In cases where tax is payable, the assessment will be based on the sale price that was achieved minus the cost of acquisition or production for the property and minus allowable deductions for costs incurred. However, no tax would be triggered if a property was sold within the ten year period and if it had previously been used by the owner. To this end the property would have to have been used for your own residential purposes
- over the entire period between its acquisition and sale, or
- in the year in which the sale took place as well as in the two preceding years.
In the case in question, the claimant had acquired a wholly owned flat in 2006 and, initially, had lived in it himself for years. In the eight months prior to selling the flat (in December 2014) at a profit he had however rented it out, which was why the local tax office had assumed that there had not been self usage and had taxed the gain from the private disposal.

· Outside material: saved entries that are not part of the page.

/-- The writes of an apply (16 R362): rows, shadow rows, acceptance record, entry; then the acknowledgement. -/
def Mod.applyWrites (m : Mod) (b k : Nat) (en : SeqEntry) (msg : List Byte) (near shad : List Nat) : Mod :=
  let old := fld msg 4 4
  let new := fld msg 8 4
  let rows := slice msg 64 (en.tw * (new - old))
  let m := m.writeRows k en.tw old near rows
  let m := if en.shadow then m.writeRows k en.tw old shad rows else m
  let m := if bit (fld msg 16 1) 0 then m.memWrite k (m.memKey k) (fld msg 24 8) (slice msg (64 + rows.length) 448) [] .clean
    else m
  let m := m.writeEntry k (fld msg 2 2) new new (if en.shadow then some new else none)
  ((m.modBind b fun x => { x with applied := x.applied + 1 }).chipCount (offSisStatus b) 15 0).send (.sisterAck b k)

/-- The apply of a commit message (16 R362): discarded where the binding is not ACTIVE or the `EPOCH` is another's; a failed
tag, a poisoned frame, a failed check or an uncorrectable error breaks the binding, and nothing is written. -/
def Mod.commitApply (m : Mod) (b : Nat) (r : SisterMsg) (e : ApplyEcc) : Mod :=
  let discard (m : Mod) : Mod := m.chipCount (offSisStatus b) 23 16
  match Table.find b m.binds with
  | none => discard m
  | some x =>
    if !x.standby || x.state != .active then discard m
    else
      match m.openSister x r with
      | none => m.breakBind b 4 true
      | some msg =>
        let k := fld msg 1 1
        let seq := fld msg 2 2
        if fld msg 12 4 != x.epoch then discard m
        else if !x.mirrors k seq || (m.part k).underReset then m.breakBind b 4 true
        else
          let (en, lost, m) := m.readEntry k seq e.entry
          if lost || !applyOk en msg r.len then m.breakBind b 4 true
          else
            match m.applyPages k en (fld msg 4 4) (fld msg 8 4) e with
            | (none, m) => m.breakBind b 4 true
            | (some (near, shad), m) => m.applyWrites b k en msg near shad

/-- SIS_COMMIT_APPLY (16 R362). -/
def execSisCommitApply (b : Fin 12) (msg : SisterMsg) (e : ApplyEcc) (s : State) : Host.Outcome State Fault Refusal :=
  s.act fun m => m.alive fun m => m.commitApply b.val msg e

/-! ### Release, break and settlement (16 R365, R367, R368) -/

/-- SIS_RELEASE_RX (16 R367): an active standby is RELEASED; any other release is discarded and counted. -/
def execSisReleaseRx (b : Fin 12) (epoch : Word) (s : State) : Host.Outcome State Fault Refusal :=
  s.act fun m => m.alive fun m =>
    match Table.find b.val m.binds with
    | some x =>
      if x.standby && x.state == .active && x.epoch == epoch.toNat then m.modBind b.val fun x => { x with state := .released }
      else m.chipCount (offSisStatus b.val) 23 16
    | none => m.chipCount (offSisStatus b.val) 23 16

/-- SIS_BREAK_RX (16 R365): a break message of the binding's epoch breaks it, whatever cause the sender had. -/
def execSisBreakRx (b : Fin 12) (epoch : Word) (cause : Fin 8) (s : State) : Host.Outcome State Fault Refusal :=
  s.act fun m => m.alive fun m =>
    match Table.find b.val m.binds with
    | some x =>
      if (x.state == .active || x.state == .waiting) && x.epoch == epoch.toNat then
        let m := m.breakBind b.val (max 2 cause.val) false
        m.modBind b.val fun x => { x with cause := cause.val }
      else m.chipCount (offSisStatus b.val) 23 16
    | none => m.chipCount (offSisStatus b.val) 23 16

/-- SIS_SETTLE (16 R365). -/
def execSisSettle (b : Fin 12) (s : State) : Host.Outcome State Fault Refusal := s.act fun m => m.alive fun m => m.settle b.val

/-- `SIS_STATUS` of a slot (16 R369). -/
def Mod.sisStatus (m : Mod) (b : Nat) : Word :=
  let v := m.chipReg (offSisStatus b)
  match Table.find b m.binds with
  | none => v
  | some x =>
    let st := match x.state with
      | .pending => 0
      | .waiting => 1
      | .active => 2
      | .broken => 3
      | .orphaned => 4
      | .released => 5
    if x.state = .pending then v
    else setF (setB (setB (setF v 31 29 st) 28 x.standby) 27 x.lagged) 26 24 x.cause

end Sys2Proof.Machine
end

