@[simp] theorem Partition.created_modCtx (p : Partition) (c : Nat) (f : Context → Context) : (p.modCtx c f).created = p.created := rfl
@[simp] theorem Partition.tenant_modCtx (p : Partition) (c : Nat) (f : Context → Context) : (p.modCtx c f).tenant = p.tenant := rfl
@[simp] theorem Partition.regs_modCtx (p : Partition) (c : Nat) (f : Context → Context) : (p.modCtx c f).regs = p.regs := rfl
@[simp] theorem Partition.events_modCtx (p : Partition) (c : Nat) (f : Context → Context) : (p.modCtx c f).events = p.events := rfl
@[simp] theorem Partition.evCopy_modCtx (p : Partition) (c : Nat) (f : Context → Context) : (p.modCtx c f).evCopy = p.evCopy := rfl
@[simp] theorem Partition.resvs_modCtx (p : Partition) (c : Nat) (f : Context → Context) : (p.modCtx c f).resvs = p.resvs := rfl
@[simp] theorem Partition.notices_modCtx (p : Partition) (c : Nat) (f : Context → Context) : (p.modCtx c f).notices = p.notices := rfl
@[simp] theorem Partition.apQueue_modCtx (p : Partition) (c : Nat) (f : Context → Context) : (p.modCtx c f).apQueue = p.apQueue := rfl
@[simp] theorem Partition.noticeRing_modCtx (p : Partition) (c : Nat) (f : Context → Context) : (p.modCtx c f).noticeRing = p.noticeRing := rfl
@[simp] theorem Partition.trusses_modCtx (p : Partition) (c : Nat) (f : Context → Context) : (p.modCtx c f).trusses = p.trusses := rfl
@[simp] theorem Partition.chans_modCtx (p : Partition) (c : Nat) (f : Context → Context) : (p.modCtx c f).chans = p.chans := rfl
@[simp] theorem Partition.descWin_modCtx (p : Partition) (c : Nat) (f : Context → Context) : (p.modCtx c f).descWin = p.descWin := rfl
@[simp] theorem Partition.gather_modCtx (p : Partition) (c : Nat) (f : Context → Context) : (p.modCtx c f).gather = p.gather := rfl
@[simp] theorem Partition.hold_modCtx (p : Partition) (c : Nat) (f : Context → Context) : (p.modCtx c f).hold = p.hold := rfl
@[simp] theorem Partition.lastCtx_modCtx (p : Partition) (c : Nat) (f : Context → Context) : (p.modCtx c f).lastCtx = p.lastCtx := rfl
@[simp] theorem Partition.landSerial_modCtx (p : Partition) (c : Nat) (f : Context → Context) : (p.modCtx c f).landSerial = p.landSerial := rfl
@[simp] theorem Partition.near_modCtx (p : Partition) (c : Nat) (f : Context → Context) : (p.modCtx c f).near = p.near := rfl
@[simp] theorem Partition.ext_modCtx (p : Partition) (c : Nat) (f : Context → Context) : (p.modCtx c f).ext = p.ext := rfl
@[simp] theorem Partition.nearPoison_modCtx (p : Partition) (c : Nat) (f : Context → Context) : (p.modCtx c f).nearPoison = p.nearPoison := rfl
@[simp] theorem Partition.extPoison_modCtx (p : Partition) (c : Nat) (f : Context → Context) : (p.modCtx c f).extPoison = p.extPoison := rfl
@[simp] theorem Partition.extKey_modCtx (p : Partition) (c : Nat) (f : Context → Context) : (p.modCtx c f).extKey = p.extKey := rfl
@[simp] theorem Partition.cmpTables_modCtx (p : Partition) (c : Nat) (f : Context → Context) : (p.modCtx c f).cmpTables = p.cmpTables := rfl
@[simp] theorem Partition.reservedKey_modCtx (p : Partition) (c : Nat) (f : Context → Context) : (p.modCtx c f).reservedKey = p.reservedKey := rfl
@[simp] theorem Partition.shards_modCtx (p : Partition) (c : Nat) (f : Context → Context) : (p.modCtx c f).shards = p.shards := rfl
@[simp] theorem Partition.scrub_modCtx (p : Partition) (c : Nat) (f : Context → Context) : (p.modCtx c f).scrub = p.scrub := rfl
@[simp] theorem Partition.resetting_modCtx (p : Partition) (c : Nat) (f : Context → Context) : (p.modCtx c f).resetting = p.resetting := rfl
@[simp] theorem Partition.records_modCtx (p : Partition) (c : Nat) (f : Context → Context) : (p.modCtx c f).records = p.records := rfl
@[simp] theorem Partition.recordFacts_modCtx (p : Partition) (c : Nat) (f : Context → Context) : (p.modCtx c f).recordFacts = p.recordFacts := rfl
@[simp] theorem Partition.recordCount_modCtx (p : Partition) (c : Nat) (f : Context → Context) : (p.modCtx c f).recordCount = p.recordCount := rfl
@[simp] theorem Partition.resetNotice_modCtx (p : Partition) (c : Nat) (f : Context → Context) : (p.modCtx c f).resetNotice = p.resetNotice := rfl
@[simp] theorem Partition.memObj_modCtx (p : Partition) (c : Nat) (f : Context → Context) : (p.modCtx c f).memObj = p.memObj := rfl
@[simp] theorem Partition.mirrorWait_modCtx (p : Partition) (c : Nat) (f : Context → Context) : (p.modCtx c f).mirrorWait = p.mirrorWait := rfl

@[simp] theorem Partition.created_modTruss (p : Partition) (t : Nat) (f : Truss → Truss) : (p.modTruss t f).created = p.created := rfl
@[simp] theorem Partition.tenant_modTruss (p : Partition) (t : Nat) (f : Truss → Truss) : (p.modTruss t f).tenant = p.tenant := rfl
@[simp] theorem Partition.regs_modTruss (p : Partition) (t : Nat) (f : Truss → Truss) : (p.modTruss t f).regs = p.regs := rfl
@[simp] theorem Partition.ctxs_modTruss (p : Partition) (t : Nat) (f : Truss → Truss) : (p.modTruss t f).ctxs = p.ctxs := rfl
@[simp] theorem Partition.events_modTruss (p : Partition) (t : Nat) (f : Truss → Truss) : (p.modTruss t f).events = p.events := rfl
@[simp] theorem Partition.evCopy_modTruss (p : Partition) (t : Nat) (f : Truss → Truss) : (p.modTruss t f).evCopy = p.evCopy := rfl
@[simp] theorem Partition.resvs_modTruss (p : Partition) (t : Nat) (f : Truss → Truss) : (p.modTruss t f).resvs = p.resvs := rfl
@[simp] theorem Partition.notices_modTruss (p : Partition) (t : Nat) (f : Truss → Truss) : (p.modTruss t f).notices = p.notices := rfl
@[simp] theorem Partition.apQueue_modTruss (p : Partition) (t : Nat) (f : Truss → Truss) : (p.modTruss t f).apQueue = p.apQueue := rfl
@[simp] theorem Partition.noticeRing_modTruss (p : Partition) (t : Nat) (f : Truss → Truss) : (p.modTruss t f).noticeRing = p.noticeRing := rfl
@[simp] theorem Partition.chans_modTruss (p : Partition) (t : Nat) (f : Truss → Truss) : (p.modTruss t f).chans = p.chans := rfl
@[simp] theorem Partition.descWin_modTruss (p : Partition) (t : Nat) (f : Truss → Truss) : (p.modTruss t f).descWin = p.descWin := rfl
@[simp] theorem Partition.gather_modTruss (p : Partition) (t : Nat) (f : Truss → Truss) : (p.modTruss t f).gather = p.gather := rfl
@[simp] theorem Partition.hold_modTruss (p : Partition) (t : Nat) (f : Truss → Truss) : (p.modTruss t f).hold = p.hold := rfl
@[simp] theorem Partition.lastCtx_modTruss (p : Partition) (t : Nat) (f : Truss → Truss) : (p.modTruss t f).lastCtx = p.lastCtx := rfl
@[simp] theorem Partition.landSerial_modTruss (p : Partition) (t : Nat) (f : Truss → Truss) : (p.modTruss t f).landSerial = p.landSerial := rfl
@[simp] theorem Partition.near_modTruss (p : Partition) (t : Nat) (f : Truss → Truss) : (p.modTruss t f).near = p.near := rfl
@[simp] theorem Partition.ext_modTruss (p : Partition) (t : Nat) (f : Truss → Truss) : (p.modTruss t f).ext = p.ext := rfl
@[simp] theorem Partition.nearPoison_modTruss (p : Partition) (t : Nat) (f : Truss → Truss) : (p.modTruss t f).nearPoison = p.nearPoison := rfl
@[simp] theorem Partition.extPoison_modTruss (p : Partition) (t : Nat) (f : Truss → Truss) : (p.modTruss t f).extPoison = p.extPoison := rfl
@[simp] theorem Partition.extKey_modTruss (p : Partition) (t : Nat) (f : Truss → Truss) : (p.modTruss t f).extKey = p.extKey := rfl
@[simp] theorem Partition.cmpTables_modTruss (p : Partition) (t : Nat) (f : Truss → Truss) : (p.modTruss t f).cmpTables = p.cmpTables := rfl
@[simp] theorem Partition.reservedKey_modTruss (p : Partition) (t : Nat) (f : Truss → Truss) : (p.modTruss t f).reservedKey = p.reservedKey := rfl
@[simp] theorem Partition.shards_modTruss (p : Partition) (t : Nat) (f : Truss → Truss) : (p.modTruss t f).shards = p.shards := rfl
@[simp] theorem Partition.scrub_modTruss (p : Partition) (t : Nat) (f : Truss → Truss) : (p.modTruss t f).scrub = p.scrub := rfl
@[simp] theorem Partition.resetting_modTruss (p : Partition) (t : Nat) (f : Truss → Truss) : (p.modTruss t f).resetting = p.resetting := rfl
@[simp] theorem Partition.records_modTruss (p : Partition) (t : Nat) (f : Truss → Truss) : (p.modTruss t f).records = p.records := rfl
@[simp] theorem Partition.recordFacts_modTruss (p : Partition) (t : Nat) (f : Truss → Truss) : (p.modTruss t f).recordFacts = p.recordFacts := rfl
@[simp] theorem Partition.recordCount_modTruss (p : Partition) (t : Nat) (f : Truss → Truss) : (p.modTruss t f).recordCount = p.recordCount := rfl
@[simp] theorem Partition.resetNotice_modTruss (p : Partition) (t : Nat) (f : Truss → Truss) : (p.modTruss t f).resetNotice = p.resetNotice := rfl
@[simp] theorem Partition.memObj_modTruss (p : Partition) (t : Nat) (f : Truss → Truss) : (p.modTruss t f).memObj = p.memObj := rfl
@[simp] theorem Partition.mirrorWait_modTruss (p : Partition) (t : Nat) (f : Truss → Truss) : (p.modTruss t f).mirrorWait = p.mirrorWait := rfl
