-- ==== Sys2Proof/Certificates/Slice0/Obligations.lean ====
section
/-!
DEFINITION. The statements about the block, for the provers: what each command does, what it leaves, and what every step
keeps.
-/

namespace Sys2Proof.Claims
open Sys2Proof.Machine

/-! ### Vocabulary -/

/-- A command answers the next state in which the module is `m` and the queue stands. -/
def Gives (c : Instr) (s : State) (m : Mod) : Prop := exec c s = .next { s with mod := m }

/-- The module has power (19 R423). -/
def On (s : State) : Prop := s.mod.power.pgOut = true

/-- The module has power and its PCIe link is up (02 R62). -/
def Linked (s : State) : Prop := On s ∧ s.mod.pcieUp = true

/-- The module has power and Molique runs (02 R62). -/
def Live (s : State) : Prop := On s ∧ s.mod.running = true

/-- The module has power and has not halted (02 R62, 18 R416). -/
def Alive (s : State) : Prop := On s ∧ s.mod.boot.stage ≠ 0xF

/-- The module once the first taken request has left the queue of those that wait for their turn. -/
def turned (s : State) (rest : List Request) : Mod := { s.mod with taken := rest }

/-- The turn of request `r` has come, no partition it acts on is missing or under reset (02 R59, 17 R373, 18 R405), and it
supersedes none of those behind it (02 R60). -/
def Turn (s : State) (r : Request) (rest : List Request) : Prop :=
  On s ∧ s.mod.taken = r :: rest ∧ (turned s rest).orphan r = false ∧ (turned s rest).resetBlocks r = false ∧
    ∀ h ∈ rest, supersedes r h = none

/-- The request of the mailbox that a row acts on: its issuer, opcode and sub-operation; a sub-operation that the spec does not
give is refused by the first row of its opcode (assumption 20). -/
def mailboxRow : Instr → Request → Bool
  | .identGet f, r => r.fn == f && r.opcode == 0x01
  | .healthGet f, r => r.fn == f && r.opcode == 0x02
  | .fwLoad, r => r.fn == .pf && r.opcode == 0x03
  | .fwLoadChunk, r => r.fn == .mgmt && r.opcode == 0x03
  | .partCreate f, r => r.fn == f && r.opcode == 0x10 && pcOp r.payload != 2
  | .partDelete f, r => r.fn == f && r.opcode == 0x10 && pcOp r.payload == 2
  | .partReset f, r => r.fn == f && r.opcode == 0x11
  | .ctxCreate f, r => r.fn == f && r.opcode == 0x12
  | .frameLoad f _, r => r.fn == f && r.opcode == 0x20
  | .resvOpen f, r => r.fn == f && r.opcode == 0x21
  | .resvClose f, r => r.fn == f && r.opcode == 0x22
  | .keyLoadPlain f, r => r.fn == f && r.opcode == 0x30 && !([2, 3, 4, 5].contains (klOp r.payload))
  | .keyLoadWrapped f, r => r.fn == f && r.opcode == 0x30 && klOp r.payload == 2
  | .keyLoadGenerate f, r => r.fn == f && r.opcode == 0x30 && klOp r.payload == 3
  | .keyBindMem f, r => r.fn == f && r.opcode == 0x30 && klOp r.payload == 4
  | .keyUnbindMem f, r => r.fn == f && r.opcode == 0x30 && klOp r.payload == 5
  | .keyErase f, r => r.fn == f && r.opcode == 0x31 && !bit (fld r.payload 2 1) 0
  | .keyEraseNow f, r => r.fn == f && r.opcode == 0x31 && bit (fld r.payload 2 1) 0
  | .shardFetch f, r => r.fn == f && r.opcode == 0x40 && shOp r.payload != 2 && shOp r.payload != 3
  | .shardCopy f, r => r.fn == f && r.opcode == 0x40 && shOp r.payload == 2
  | .shardDetach f, r => r.fn == f && r.opcode == 0x40 && shOp r.payload == 3
  | .linkGrant f, r => r.fn == f && r.opcode == 0x50 && fld r.payload 0 1 != 2
  | .linkRelease f, r => r.fn == f && r.opcode == 0x50 && fld r.payload 0 1 == 2
  | .sisterBind f, r => r.fn == f && r.opcode == 0x51 && fld r.payload 0 1 != 2 && fld r.payload 0 1 != 3
  | .sisterUnbind f, r => r.fn == f && r.opcode == 0x51 && fld r.payload 0 1 == 2
  | .sisterTakeover f, r => r.fn == f && r.opcode == 0x51 && fld r.payload 0 1 == 3
  | .faultReadPartition f _, r => r.fn == f && r.opcode == 0x60 && frKind r.payload != 2 && frKind r.payload != 3
  | .faultReadModule f, r => r.fn == f && r.opcode == 0x60 && frKind r.payload == 2
  | .faultReadSupersedeLog f, r => r.fn == f && r.opcode == 0x60 && frKind r.payload == 3
  | .attestGet f, r => r.fn == f && r.opcode == 0x70
  | .pwrSet f, r => r.fn == f && r.opcode == 0x80
  | _, _ => false
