-- ==== Sys2Proof/Safety.lean ====
section
/-! DEFINITION. What a safe run of the block is: no command it acts on stops it. -/

namespace Sys2Proof

/-- A step that neither faults nor refuses. -/
def Safe (s : Machine.State) : Prop := ∃ t, Machine.step s = .next t

end Sys2Proof
end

However, the BFH, in its ruling from 3.9.2019 (case reference: IX R 10/19), decided that the extent of the self usage was sufficient for a tax-free sale of the property. The statutory requirement for self usage “in the year in which the sale took place as well as in the two preceding years” would already have been deemed to be satisfied if this had been the case
- in the year in which the sale took place and in the year before the previous year on at least one day and
- continuously in the year preceding the year in which the sale took place.
In the opinion of the BFH, for a tax-exempt sale of a property within the ten year time limit, it is sufficient to have a consecutive period of self usage of one year and two days that has to have stretched over three calendar years however. Therefore, in the case in question, temporarily renting out the flat in the last months prior to the sale was not detrimental, from a tax point of view.